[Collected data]
::::
-- ==== Sys2Proof/Laws/Step.lean ====
section
/-! SUPPORT. Everything one step can do, said once (R12, R150). -/

namespace Sys2Proof.Machine

/-- The three cases of a step: the host moves, the core performs the command in PEND, or BUSY = 1 with an empty PEND. -/
theorem step_cases (s : State) :
    (s.nextAgent = .host ∧ step s = .next (hostTurn s.passTurn)) ∨
    (s.nextAgent = .core ∧ s.busy = true ∧ ∃ i, s.pend.cmd = some i ∧ step s = exec i s.passTurn) ∨
    (s.nextAgent = .core ∧ s.busy = true ∧ s.pend.cmd = none ∧ step s = .fault .emptyLatch) := by
  unfold step turnStep
  cases hn : s.nextAgent with
  | host => exact .inl ⟨rfl, rfl⟩
  | core =>
    have hb : s.busy = true := by
      unfold State.nextAgent at hn
      cases hb : s.busy <;> simp [hb] at hn ⊢
    cases hc : s.pend.cmd with
    | none => exact .inr (.inr ⟨rfl, hb, rfl, by simp [coreTurn, hc]⟩)
    | some i => exact .inr (.inl ⟨rfl, hb, i, rfl, by simp [coreTurn, hc]⟩)

/-- The host's turn: nothing is left to do, or its next input is applied. -/
theorem hostTurn_cases (s : State) :
    (s.inputs = [] ∧ hostTurn s = s) ∨
    (∃ x rest, s.inputs = x :: rest ∧ hostTurn s = applyInput x { s with inputs := rest }) := by
  unfold hostTurn
  cases h : s.inputs with
  | nil => exact .inl ⟨rfl, rfl⟩
  | cons x rest => exact .inr ⟨x, rest, rfl, rfl⟩

/-- Everything a step that answers a next state did: the core performed the command in PEND, the host had nothing left,
or one input was applied to the state with that input and its turn used up. -/
theorem step_next_cases {s t : State} (h : step s = .next t) :
    (s.nextAgent = .core ∧ s.busy = true ∧ ∃ i, s.pend.cmd = some i ∧ exec i s.passTurn = .next t) ∨
    (s.nextAgent = .host ∧ s.inputs = [] ∧ t = s.passTurn) ∨
    (s.nextAgent = .host ∧ ∃ x rest, s.inputs = x :: rest ∧
      t = applyInput x { s.passTurn with inputs := rest }) := by
  obtain ⟨hn, hs⟩ | ⟨hn, hb, i, hc, hs⟩ | ⟨-, -, -, hs⟩ := step_cases s
  · rw [hs] at h
    cases h
    obtain ⟨hi, ht⟩ | ⟨x, rest, hi, ht⟩ := hostTurn_cases s.passTurn
    · exact .inr (.inl ⟨hn, by simpa using hi, ht⟩)
    · exact .inr (.inr ⟨hn, x, rest, by simpa using hi, ht⟩)
  · exact .inl ⟨hn, hb, i, hc, hs ▸ h⟩
  · rw [hs] at h
    cases h

end Sys2Proof.Machine
end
::::
Task item: Return the lines above exactly, keeping every word.

Reply to the exercise:
-- ==== Sys2Proof/Laws/Step.lean ====
section
/-! SUPPORT. Everything one step can do, said once (R12, R150). -/

namespace Sys2Proof.Machine

/-- The three cases of a step: the host moves, the core performs the command in PEND, or BUSY = 1 with an empty PEND. -/
theorem step_cases (s : State) :
    (s.nextAgent = .host ∧ step s = .next (hostTurn s.passTurn)) ∨
    (s.nextAgent = .core ∧ s.busy = true ∧ ∃ i, s.pend.cmd = some i ∧ step s = exec i s.passTurn) ∨
    (s.nextAgent = .core ∧ s.busy = true ∧ s.pend.cmd = none ∧ step s = .fault .emptyLatch) := by
  unfold step turnStep
  cases hn : s.nextAgent with
  | host => exact .inl ⟨rfl, rfl⟩
  | core =>
    have hb : s.busy = true := by
      unfold State.nextAgent at hn
      cases hb : s.busy <;> simp [hb] at hn ⊢
    cases hc : s.pend.cmd with
    | none => exact .inr (.inr ⟨rfl, hb, rfl, by simp [coreTurn, hc]⟩)
    | some i => exact .inr (.inl ⟨rfl, hb, i, rfl, by simp [coreTurn, hc]⟩)

/-- The host's turn: nothing is left to do, or its next input is applied. -/
theorem hostTurn_cases (s : State) :
    (s.inputs = [] ∧ hostTurn s = s) ∨
    (∃ x rest, s.inputs = x :: rest ∧ hostTurn s = applyInput x { s with inputs := rest }) := by
  unfold hostTurn
  cases h : s.inputs with
  | nil => exact .inl ⟨rfl, rfl⟩
  | cons x rest => exact .inr ⟨x, rest, rfl, rfl⟩

/-- Everything a step that answers a next state did: the core performed the command in PEND, the host had nothing left,
or one input was applied to the state with that input and its turn used up. -/
theorem step_next_cases {s t : State} (h : step s = .next t) :
    (s.nextAgent = .core ∧ s.busy = true ∧ ∃ i, s.pend.cmd = some i ∧ exec i s.passTurn = .next t) ∨
    (s.nextAgent = .host ∧ s.inputs = [] ∧ t = s.passTurn) ∨
    (s.nextAgent = .host ∧ ∃ x rest, s.inputs = x :: rest ∧
      t = applyInput x { s.passTurn with inputs := rest }) := by
  obtain ⟨hn, hs⟩ | ⟨hn, hb, i, hc, hs⟩ | ⟨-, -, -, hs⟩ := step_cases s
  · rw [hs] at h
    cases h
    obtain ⟨hi, ht⟩ | ⟨x, rest, hi, ht⟩ := hostTurn_cases s.passTurn
    · exact .inr (.inl ⟨hn, by simpa using hi, ht⟩)
    · exact .inr (.inr ⟨hn, x, rest, by simpa using hi, ht⟩)
  · exact .inl ⟨hn, hb, i, hc, hs ▸ h⟩
  · rw [hs] at h
    cases h

end Sys2Proof.Machine
end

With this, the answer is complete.